Stop Recommending Home Assistant for Home Automation

This post expands and refines on a comment I made in response to a blog post by Rob Dodson in which he explains why he ripped out a $9,000 automated home lighting system. His post centers around the Z-Wave device protocol, but touches upon Home Assistant, a popular open source control center for home automation devices.

About five years ago, I was looking for a home automation system to control my lights and security system. I choose Home Assistant as a controller on a Raspberry Pi to control Z-Wave devices.

  • Home Assistant is open source, aka free.
  • Raspberry Pis are cheap.
  • Z-Wave protocol is ubiquitous across many devices like switches and sensors.

Basically, it was a cheap solution that gave me a lot of flexibility beyond just controlling lights. I regret this whole decision whenever things go wrong, and it often does.

First off is Home Assistant. There is absolutely no way a non-Linux user would be able to use this software. Despite their claims and goals, it is not designed for the average user who even is fairly tech savvy. They have tried to be more user-friendly in the past year or two by moving a lot of admin functions to the web interface. However, so much troubleshooting inherently involves command lines in Linux, it is now in this obnoxious state where some operations need to partially be done in the web interface and then continued in the command line. For example, deleting a node. You have to initially “delete” it in the web app to clean things up, then manually remove them from the Home Assistant configuration files.

Another issue with HA is how they love to completely rewrite and break things for the sake of rewriting things. In my five years with HA, I have witnessed recommended install methods get created, rebranded, and deprecated (, complete overhaul of the UI architecture, complete overhaul of the Z-Wave architecture, and non-functioning items inserted as placeholders into the web interface for features to be implemented later. You *have* to read the release notes before updating. I’ve run into occasions where pip upgrades will break the whole setup. Good luck googling for answers in this environment when you have a problem. If the answer is more than a year old, it’s probably not relevant anymore.

“Well, just don’t upgrade,” you may say. The interface nags you when an upgrade is available. It is much softer now, but previously, it inundated you with security warnings about running an out of date version. If you’re an average user, who just trusts developers at face value, you’re going to upgrade.
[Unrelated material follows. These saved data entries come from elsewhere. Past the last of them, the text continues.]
-- ==== Sys2Proof/Safety.lean ====
section
/-! DEFINITION. What a legal state is, which states the host and the core can reach, and which runs are free of
faults. -/

namespace Sys2Proof.Machine

/-! ### Words the statements are written with. They are of their own, not the model's operations, so that a statement
keeps its meaning whatever an operation's body says. -/

/-- The code byte `k` past ip, none at or beyond CODE_LEN (R51, R52). -/
def ArchState.byteAt {c : Config} (m : ArchState c) (k : Nat) : Option Byte :=
  if m.ip.toNat + k < m.codeLen.toNat then some (Memory.read m.code (m.ip.toNat + k)) else none

/-- The bytes `bs` stand in the code from ip on. -/
def ArchState.holdsAtIp {c : Config} (m : ArchState c) (bs : List Byte) : Prop :=
  ∀ k, ∀ h : k < bs.length, m.byteAt k = some bs[k]

/-- The state after a fault raised in the step that began in `m` (R205): nothing of the step remains, so ip is the
address of the instruction's opcode byte; status is Faulted and the record holds the kind, that address and the info. -/
abbrev ArchState.inFault {c : Config} (m : ArchState c) (kind : Fault) (info : Byte) : ArchState c :=
  { m with status := .faulted, fault := some { kind := kind, addr := m.ip, info := info } }

/-- The decode faults of a format R instruction whose opcode byte is `op` (R116, R117), in the state `m`. -/
def DecodeFaultsR {c : Config} (op : Byte) (m : ArchState c) : Prop :=
  m.status = .running → m.byteAt 0 = some op →
    (m.byteAt 1 = none → step ⟨c, m⟩ = .next ⟨c, m.inFault .truncatedInstruction 0⟩) ∧
    (∀ r : Byte, m.byteAt 1 = some r → 8 ≤ r.toNat → step ⟨c, m⟩ = .next ⟨c, m.inFault .registerOutOfRange r⟩)

/-- The decode faults of a format RI instruction (R116, R117): the immediate is not checked. -/
def DecodeFaultsRI {c : Config} (op : Byte) (m : ArchState c) : Prop :=
  m.status = .running → m.byteAt 0 = some op →
    (m.byteAt 1 = none ∨ m.byteAt 2 = none → step ⟨c, m⟩ = .next ⟨c, m.inFault .truncatedInstruction 0⟩) ∧
    (∀ r imm : Byte, m.byteAt 1 = some r → m.byteAt 2 = some imm → 8 ≤ r.toNat →
      step ⟨c, m⟩ = .next ⟨c, m.inFault .registerOutOfRange r⟩)

/-- The decode faults of a format RR instruction (R116, R117): ra is checked before rb (R202). -/
def DecodeFaultsRR {c : Config} (op : Byte) (m : ArchState c) : Prop :=
  m.status = .running → m.byteAt 0 = some op →
    (m.byteAt 1 = none ∨ m.byteAt 2 = none → step ⟨c, m⟩ = .next ⟨c, m.inFault .truncatedInstruction 0⟩) ∧
    (∀ ra rb : Byte, m.byteAt 1 = some ra → m.byteAt 2 = some rb → 8 ≤ ra.toNat →
      step ⟨c, m⟩ = .next ⟨c, m.inFault .registerOutOfRange ra⟩) ∧
    (∀ ra rb : Byte, m.byteAt 1 = some ra → m.byteAt 2 = some rb → ra.toNat < 8 → 8 ≤ rb.toNat →
      step ⟨c, m⟩ = .next ⟨c, m.inFault .registerOutOfRange rb⟩)

/-! ### Legal states -/

/-- The FAULT_INFO a kind records (R201): the illegal opcode byte, the register field byte, or 0. -/
def Fault.infoLegal : Fault → Byte → Bool
  | .invalidInstruction, b => (opcodeOfByte b).isNone
  | .registerOutOfRange, b => !namesRegister b
  | .stackUnderflow, b => decide (b = 0)
  | .divideByZero, b => decide (b = 0)
  | .truncatedInstruction, b => decide (b = 0)
  | .ipOverflow, b => decide (b = 0)
  | .stackOverflow, b => decide (b = 0)

/-- The invariant of the machine: what every state that a host and a core can bring about satisfies. -/
structure ArchState.Inv {c : Config} (m : ArchState c) : Prop where
  /-- STACK_CAP is unbounded or positive (R11) -/
  cfgLegal : c.wf = true
  /-- the code memory is in canonical form -/
  codeCanonical : Memory.wf m.code = true
  /-- no byte is held at or beyond CODE_LEN (R51) -/
  codeInside : ∀ p ∈ m.code, p.1 < m.codeLen.toNat
  /-- depth <= STACK_CAP (R31) -/
  stackFits : c.stackCap.holds m.stack.length = true
  /-- the fault record is `none` exactly when status is not Faulted (R30: "written only on entry to Faulted") -/
  faultedHasRecord : m.status = .faulted ↔ m.fault.isSome = true
  /-- the record's FAULT_ADDR is ip, and its FAULT_INFO is one its kind records (R201, R205) -/
  recordLegal : ∀ f, m.fault = some f → f.addr = m.ip ∧ f.kind.infoLegal f.info = true
  /-- an Idle core is in its reset state but for its code (R28, R230) -/
  idleIsReset : m.status = .idle → m = m.resetInput

/-- The invariant, of a machine. -/
def State.Inv (s : State) : Prop := s.arch.Inv

/-- The states a machine of a legal configuration can be in: from its reset state by steps and host actions (R233). -/
inductive Reachable : State → Prop where
  | fresh (c : Config) (h : c.wf = true) : Reachable ⟨c, ArchState.reset c⟩
  | step {s t : State} (h : Reachable s) (e : step s = .next t) : Reachable t
  | run {c : Config} {m : ArchState c} (h : Reachable ⟨c, m⟩) : Reachable ⟨c, m.runCommand⟩
  | reset {c : Config} {m : ArchState c} (h : Reachable ⟨c, m⟩) : Reachable ⟨c, m.resetInput⟩
  | load {c : Config} {m t : ArchState c} (h : Reachable ⟨c, m⟩) (bytes : List Byte) (e : m.loadCode bytes = .ok t) :
      Reachable ⟨c, t⟩

/-- A state that is not the end of a failed run. -/
def State.Safe (s : State) : Prop := s.arch.status ≠ .faulted

/-- The next `n` steps take no fault: what a claim that a program runs safely is stated with. -/
def SafeFor : Nat → State → Prop
  | 0, s => s.Safe
  | n + 1, s => s.Safe ∧ ∃ t, step s = .next t ∧ SafeFor n t

end Sys2Proof.Machine
end

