/-- R160, R161, R165: in every width, an instruction that completes leaves ip at an address other than 0, and a RET
that completes leaves it in 1..256. -/
def Obligations.NoLandingAtAddressZero : Prop :=
  ∀ (c : Config) (m t : ArchState c) (i : Instr), exec i ⟨c, m⟩ = .next ⟨c, t⟩ → t.status ≠ .faulted →
    t.ip ≠ 0 ∧ (i = .ret → 1 ≤ t.ip.toNat ∧ t.ip.toNat ≤ 256)

/-! ### Arithmetic (44_alu.md) -/

/-- R170, R173: MUL keeps the exact product modulo 2^W, for every pair of operands and also when ra = rb. -/
def Obligations.MulKeepsTheProductModuloTheWord : Prop :=
  ∀ (c : Config) (m : ArchState c) (ra rb : Byte),
    encode (.mul ra rb) = [162, ra, rb] ∧
    (∀ (ha : ra.toNat < 8) (hb : rb.toNat < 8), m.ip + 2 ≠ Word.top c.bits →
      ∃ v : c.Word, v.toNat = m.x[ra.toNat].toNat * m.x[rb.toNat].toNat % 2 ^ c.bits ∧
        exec (.mul ra rb) ⟨c, m⟩ = .next ⟨c, { m with x := m.x.set ra.toNat v, ip := m.ip + 3 }⟩) ∧
    DecodeFaultsRR 162 m

/-- R171, R174: DIV by a nonzero divisor d writes the unique q with n = q * d + rem and rem < d; a divisor of 0
faults. -/
def Obligations.DivWritesTheFloorQuotient : Prop :=
  ∀ (c : Config) (m : ArchState c) (ra rb : Byte),
    encode (.div ra rb) = [163, ra, rb] ∧
    (∀ (ha : ra.toNat < 8) (hb : rb.toNat < 8), m.x[rb.toNat] ≠ 0 → m.ip + 2 ≠ Word.top c.bits →
      ∃ (q : c.Word) (rem : Nat),
        m.x[ra.toNat].toNat = q.toNat * m.x[rb.toNat].toNat + rem ∧ rem < m.x[rb.toNat].toNat ∧
        exec (.div ra rb) ⟨c, m⟩ = .next ⟨c, { m with x := m.x.set ra.toNat q, ip := m.ip + 3 }⟩) ∧
    (∀ (_ha : ra.toNat < 8) (hb : rb.toNat < 8), m.x[rb.toNat] = 0 →
      exec (.div ra rb) ⟨c, m⟩ = .next ⟨c, m.inFault .divideByZero 0⟩) ∧
    DecodeFaultsRR 163 m

/-! ### The cycle (40_cycle.md) -/

/-- R111, R118, R119: when a Running core's code holds a well-formed instruction at ip, a step is that instruction's
meaning on the state, and nothing is added around it. -/
def Obligations.StepRunsTheDecodedInstruction : Prop :=
  ∀ (c : Config) (m : ArchState c) (i : Instr), m.status = .running → i.wf = true → m.holdsAtIp (encode i) →
    step ⟨c, m⟩ = exec i ⟨c, m⟩

/-- R112: at the end of the code the run ends in Halted and nothing else changes. -/
def Obligations.EndOfCodeEndsTheRun : Prop :=
  ∀ (c : Config) (m : ArchState c), m.status = .running → m.codeLen.toNat ≤ m.ip.toNat →
    step ⟨c, m⟩ = .next ⟨c, { m with status := .halted }⟩

/-- R116: an operand byte at or beyond CODE_LEN faults with TruncatedInstruction, whatever the operand bytes there
are: a register field out of range before the end is not reported (R202). -/
def Obligations.MissingOperandFaults : Prop :=
  ∀ (c : Config) (m : ArchState c) (op : Byte) (n : Nat), m.status = .running → m.byteAt 0 = some op →
    (op.toNat, n) ∈ [(3, 1), (69, 1), (70, 1), (71, 1), (80, 1), (130, 2), (162, 2), (163, 2)] →
    m.codeLen.toNat ≤ m.ip.toNat + n →
    step ⟨c, m⟩ = .next ⟨c, m.inFault .truncatedInstruction 0⟩

/-- R117: the first register field of 8 or more, in operand order, faults with RegisterOutOfRange and is FAULT_INFO;
the immediate of LDI is not checked. -/
def Obligations.RegisterFieldsAreCheckedInOrder : Prop :=
  ∀ (c : Config) (m : ArchState c) (op o1 o2 : Byte), m.status = .running → m.byteAt 0 = some op →
    m.byteAt 1 = some o1 →
    (op.toNat ∈ [3, 69, 70, 71, 80] → 8 ≤ o1.toNat →
      step ⟨c, m⟩ = .next ⟨c, m.inFault .registerOutOfRange o1⟩) ∧
    (op.toNat ∈ [130, 162, 163] → m.byteAt 2 = some o2 → 8 ≤ o1.toNat →
      step ⟨c, m⟩ = .next ⟨c, m.inFault .registerOutOfRange o1⟩) ∧
    (op.toNat ∈ [162, 163] → m.byteAt 2 = some o2 → o1.toNat < 8 → 8 ≤ o2.toNat →
      step ⟨c, m⟩ = .next ⟨c, m.inFault .registerOutOfRange o2⟩) ∧
    (op.toNat = 130 → m.byteAt 2 = some o2 → o1.toNat < 8 → step ⟨c, m⟩ = exec (.ldi o1 o2) ⟨c, m⟩)

/-- R204, for an instruction term no decode gives: its meaning raises RegisterOutOfRange for the first bad field and
has no other effect. That `exec` checks what decode has checked is the model's choice (log entry 11). -/
def Obligations.IllFormedTermRaisesRegisterOutOfRange : Prop :=
  ∀ (c : Config) (m : ArchState c) (i : Instr) (v : Byte), i.firstBadField = some v →
    8 ≤ v.toNat ∧ exec i ⟨c, m⟩ = .next ⟨c, m.inFault .registerOutOfRange v⟩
Because security!

We wouldn’t have to google problems so often if not for the documentation and terms. The documentation is not terrible, but it is not geared towards end users. Home Assistant abstracts out everything it touches into an entity and node. If you simply want to do X, you’ll have to identify what is the entity in your setup, and what is the node. When you add a Z-Wave device to your network, Home Assistant creates an entry for that one device in the user interface under Entities, Nodes, Switches, Z-Wave, and Devices. Five years later, and I still can’t tell you definitively what the difference is between the five.

It doesn’t help Home Assistant with how flakey Z-Wave and devices themselves are. If you want Z-Wave light switches, you’ll find three brands – GE, Honeywell, and Jasco. However, they are all Jasco. The first two (and maybe also some Leviton switches) are just rebranded Jasco. The first generation of Jascos are complete garbage. I’ve had a 40% failure rate with them. They’ll randomly die or fry in a power failure. So far, knock on wood, no failures with the second generation.

It’s extremely common for switches to misreport their state to Home Assistant, and Home Assistant can’t do anything about it. A switch may tell Home Assistant, “I am off” or “I am on,” but the actual mechanism to turn the light on and off may be broken. What’s Home Assistant supposed to do? Ask the switch, “Are you lying to me?” Home Assistant is trying to herd cats. This is a problem with not just home automation, but any technology that is built on a controller/worker architecture.

Home Assistant/Z-Wave delivered on my desire for a cheap and flexible option. Is it reliable? Nope. Is it easy to maintain and fix? Ha. All too often, I see recommendations for Home Assistant when someone asks, “I’m looking for a cheap home automation system.” Unless I know that person has experience in Linux, it’s a disservice to recommend Home Assistant. On the other hand, looking at other platforms and hubs, Home Assistant still gives you the most flexibility and consolidation. This really says more about the dismal state of home automation rather than praise for Home Assistant.

It’s 2020, and home automation is nowhere near “just works.”